Impact of Inflation and Currency Fluctuations
The US Dollar costs of our operations in Israel are influenced by changes in the rate of inflation in Israel and the extent to which such changes are not offset by the change in valuation of the New Israeli Shekel (“NIS”) in relation to the US Dollar. During the six months ended June 30, 2014, the exchange rate of the US Dollar in relation to the NIS decreased by 1.0% and the Israeli Consumer Price Index (“CPI”) did not change (during the six months ended June 30, 2013, the exchange rate of the US Dollar in relation to the NIS decreased by 3.1% and the Israeli CPI increased by 1.3%).
We believe that the rate of inflation in Israel did not have a material effect on our business to date. However, our US Dollar costs will increase if inflation in Israel exceeds the devaluation of the NIS against the US Dollar.
The US Dollar costs of our operations in Japan are influenced by the changes in valuation of the Japanese Yen (“JPY”) in relation to the US Dollar. During the six months ended June 30, 2014, the exchange rate of the US Dollar in relation to the JPY decreased by 3.5% (during the six months ended June 30, 2013, the exchange rate of the US Dollar in relation to the JPY increased by 14.8%).
Nearly all of the cash generated from our operations and from our financing and investing activities is denominated in US Dollars, NIS and JPY. Our expenses and costs are denominated in NIS, US Dollars, JPY and Euros. We are, therefore, exposed to the risk of currency exchange rate fluctuations.

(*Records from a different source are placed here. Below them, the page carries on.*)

-- ==== Sys2Proof/Machine/Ops.lean ====
section
/-! DEFINITION. The named operations over memory, views and registers. Every meaning reads and writes the buffer
through them (00_scope.md R12: "the only ways an operation reads or writes the buffer"). The core has no trap entry and
no trap return (60_exceptions.md R242, R243): an error is `raised`, a response like any other. -/

namespace Sys2Proof.Machine

/-! ### Storage -/

/-- The byte at an address; an unlisted one reads as 0 (log entry 1). -/
def Memory.read : Memory → Nat → Byte
  | [], _ => 0
  | (a, b) :: m, x => if x = a then b else Memory.read m x

/-- The entries of every address but `x`. -/
def Memory.without (m : Memory) (x : Nat) : Memory := m.filter fun c => c.1 != x

/-- Put an entry before the first entry of a higher address. -/
def Memory.insert (x : Nat) (v : Byte) : Memory → Memory
  | [] => [(x, v)]
  | (a, b) :: m => if x < a then (x, v) :: (a, b) :: m else (a, b) :: Memory.insert x v m

/-- Write a byte, keeping the canonical form: what an unlisted address reads as is not listed. -/
def Memory.write (m : Memory) (x : Nat) (v : Byte) : Memory :=
  if v = 0 then Memory.without m x else Memory.insert x v (Memory.without m x)

/-- Write bytes at rising addresses from `x` on, in that order (20_memory.md R61). -/
def Memory.writeBytes (m : Memory) (x : Nat) : List Byte → Memory
  | [] => m
  | b :: bs => Memory.writeBytes (Memory.write m x b) (x + 1) bs

/-- The canonical form: addresses strictly rising, no byte 0 listed. -/
abbrev Memory.wf (m : Memory) : Prop := m.Pairwise (fun c d => c.1 < d.1) ∧ ∀ c ∈ m, c.2 ≠ 0

/-! ### Views (20_memory.md R50) -/

/-- `B[o]` of a view. -/
def State.byteAt (s : State) (view : View) (o : Nat) : Byte := Memory.read s.mem (view.base + o)

/-- `B[off .. off+n)` of a view. -/
def State.bytesAt (s : State) (view : View) (off n : Nat) : List Byte :=
  (List.range n).map fun i => s.byteAt view (off + i)

/-- Write bytes at offsets `off`, `off+1`, ... of a view. -/
def State.storeBytes (s : State) (view : View) (off : Nat) (bs : List Byte) : State :=
  { s with mem := Memory.writeBytes s.mem (view.base + off) bs }

/-- Whether two views share a byte. An empty view shares none. -/
def viewsMeet (v w : View) : Bool :=
  decide (0 < v.len ∧ 0 < w.len ∧ v.base < w.base + w.len ∧ w.base < v.base + v.len)

/-- Whether another running transaction uses, or another agent writes, a byte of this view (20_memory.md R66). -/
def State.viewShared (s : State) (view : View) : Bool := (s.running ++ s.writing).any (viewsMeet view)

/-- Whether the other agents keep both duties of 20_memory.md R66 among themselves: no two running transactions share a
byte, and no agent writes a byte of a running transaction's view. -/
def dutiesKept (running writing : List View) : Bool :=
  decide (running.Pairwise fun v w => viewsMeet v w = false) && running.all fun v => writing.all fun w => !viewsMeet v w

/-! ### Request and response registers -/

/-- Write a transaction's response: every register it does not write holds no value (10_state.md R23). -/
def State.reply (s : State) (r : Response) : State := { s with rsp := r }

/-- The caller's request fills the request registers, and its view is bound, for this transaction (10_state.md R22). -/
def State.issue (s : State) (r : Request) : State := { s with req := some r }

/-- The transaction returns: the view it was bound to and the Message it was given are kept no longer (10_state.md R22,
R39; 20_memory.md R71). That the other request registers hold no value from here on is log entry 14. -/
def State.release (s : State) : State := { s with req := none }

/-- Why a request is refused when it is fetched (60_exceptions.md R238). -/
def refusalOf : RequestReject → Refusal
  | .reservedOp => .reservedOp
  | .missingOperand => .missingOperand

/-- Take in a request: a reserved selector is refused first, then a shared view (60_exceptions.md R239 items 1 and 2);
the rest of the priority order is in the meanings. -/
def State.accept (s : State) (r : Request) : Except Refusal Instr :=
  match decodeRequest r with
  | .error e => .error (refusalOf e)
  | .ok i => if s.viewShared r.view then .error .sharedBuffer else .ok i

/-- Read a response register: a fault where it holds no value (10_state.md R23). -/
def State.readResponse (s : State) : RspReg → Except Fault RspVal
  | .status =>
    match s.rsp.status with
    | some v => .ok (.status v)
    | none => .error .unwritten
  | .value =>
    match s.rsp.value with
    | some v => .ok (.value v)
    | none => .error .unwritten
  | .count =>
    match s.rsp.count with
    | some v => .ok (.count v)
    | none => .error .unwritten
  | .msg =>
    match s.rsp.msg with
    | some v => .ok (.msg v)
    | none => .error .unwritten

/-- Reset of the core: the request and response registers hold no value (10_state.md R40). What the caller owns is not
the core's to clear (log entry 18). -/
def State.resetRegisters (s : State) : State := { s with req := none, rsp := {} }

/-- A read of a response register as the caller's action (10_state.md R23). It changes nothing (log entry 16). -/
def State.afterRead (s : State) (reg : RspReg) : Host.Outcome State Fault Refusal :=
  match s.readResponse reg with
  | .error f => .fault f
  | .ok _ => .next s

/-- A byte of the caller's storage is written. -/
def State.callerStore (s : State) (x : Nat) (b : Byte) : State := { s with mem := Memory.write s.mem x b }

/-- A store as an event. Written into a view while a transaction on it runs, it is refused (70_reset_and_hazards.md R266,
20_memory.md R66: "no agent may write a view while a transaction on it runs"). In a range that other agents write and no
transaction uses, it writes its byte (log entry 24). -/
def State.afterStore (s : State) (x : Nat) (b : Byte) : Host.Outcome State Fault Refusal :=
  if s.running.any (viewsMeet ⟨x, 1⟩) then .refused .sharedBuffer else .next (s.callerStore x b)

/-- From here on other agents use these ranges (20_memory.md R66; log entry 11). -/
def State.setOthers (s : State) (running writing : List View) : State := { s with running, writing }

/-- A change of the ranges in use as an event. One that breaks a duty is a schedule the model does not admit, and is
refused (20_memory.md R66: "The model admits no schedule that breaks either duty"). -/
def State.afterOthers (s : State) (running writing : List View) : Host.Outcome State Fault Refusal :=
  if dutiesKept running writing then .next (s.setOthers running writing) else .refused .sharedBuffer

end Sys2Proof.Machine
end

Liquidity and Capital Resources
As of June 30, 2014, we had an aggregate amount of $192.2 million in cash and cash equivalents, an increase of 69.3 million as compared to $122.9 million we had as of December 31, 2013.

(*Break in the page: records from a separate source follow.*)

-- ==== Sys2Proof/Safety.lean ====
section
/-! DEFINITION. The terms claims use: what holds of a state in every run (`State.Inv`), when two states look the same to
a transaction (`sameView`), what a transaction leaves alone (`sameOutside`, `sameRest`), when views share a byte (`View.shares`) and no
duty about them is broken (`Duties`), and the premise of 41_crc8.md R156. -/

namespace Sys2Proof

/-- Two views share a byte of the caller's storage (20_memory.md R66). -/
def View.shares (v w : View) : Prop := ∃ a, v.base ≤ a ∧ a < v.base + v.len ∧ w.base ≤ a ∧ a < w.base + w.len

end Sys2Proof

namespace Sys2Proof.Machine

/-- What the response registers can hold together (10_state.md R23, R28; 42_message_codec.md R186, R198): an error
status alone; with `OK`, a well-formed Message only beside a byte count; nothing beside no status. -/
structure Response.Sound (r : Response) : Prop where
  onlyOk : r.status ≠ some .ok → r.value = none ∧ r.count = none ∧ r.msg = none
  messageWf : ∀ m, r.msg = some m → m.wf = true ∧ r.count = some (frameLen m.type m.subtype)
  notBoth : r.value = none ∨ r.count = none

/-- The two duties of 20_memory.md R66, among the views of running transactions and the ranges other agents write. -/
def Duties (running writing : List View) : Prop :=
  running.Pairwise (fun v w => ¬v.shares w) ∧ ∀ v ∈ running, ∀ w ∈ writing, ¬v.shares w

/-- The invariant every step keeps: nothing of a request is kept once its transaction has returned (10_state.md R39,
20_memory.md R71), memory in canonical form, response registers as a transaction leaves them, and both duties of 20_memory.md
R66 kept among the other agents. -/
structure State.Inv (s : State) : Prop where
  reqReleased : s.req = none
  memWf : Memory.wf s.mem
  rspSound : s.rsp.Sound
  duties : Duties s.running s.writing

/-- Two states with the same bytes in a view. -/
def sameView (view : View) (s t : State) : Prop := ∀ o < view.len, s.byteAt view o = t.byteAt view o

/-- Every byte of the caller's storage outside the `n` bytes from address `x` on is the same in both states. -/
def sameOutside (s t : State) (x n : Nat) : Prop :=
  ∀ a, a < x ∨ x + n ≤ a → Memory.read t.mem a = Memory.read s.mem a

/-- Everything but storage and the response registers is the same in both states. -/
def sameRest (s t : State) : Prop :=
  t.req = s.req ∧ t.running = s.running ∧ t.writing = s.writing ∧ t.program = s.program ∧ t.draws = s.draws

/-- `TABLE_BIJECTIVE` (41_crc8.md R156), of a table. A premise, never a fact. -/
def TableBijective (table : Byte → Byte) : Prop := Function.Bijective table

end Sys2Proof.Machine
end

During the six months ended June 30, 2014, we generated $66.0 million positive cash from operating activities (or $49.6 million of positive cash including interest payments), included $57.6 million of cash in TPSCo associated with its establishment in March 31, 2014 and received a loan of approximately $87.0 million from JA Mitsui & Bank Of Tokyo (which was used to prepay a bridge loan Panasonic granted to TPSCo in the same amount earlier this year). These liquidity resources mainly financed the capital investments, net that we made during the six months ended June 30, 2014, which aggregated to approximately $23.9 million and repayment of $14.0 million of debts, net.
As of June 30, 2014, loans from banks were presented in our balance sheet in the amount of $211.1 million, out of which $50.0 million were presented as short term. As of such date, we presented an aggregate of $225.4 million of debentures on our balance sheet, of which $47.1 million were presented as short-term.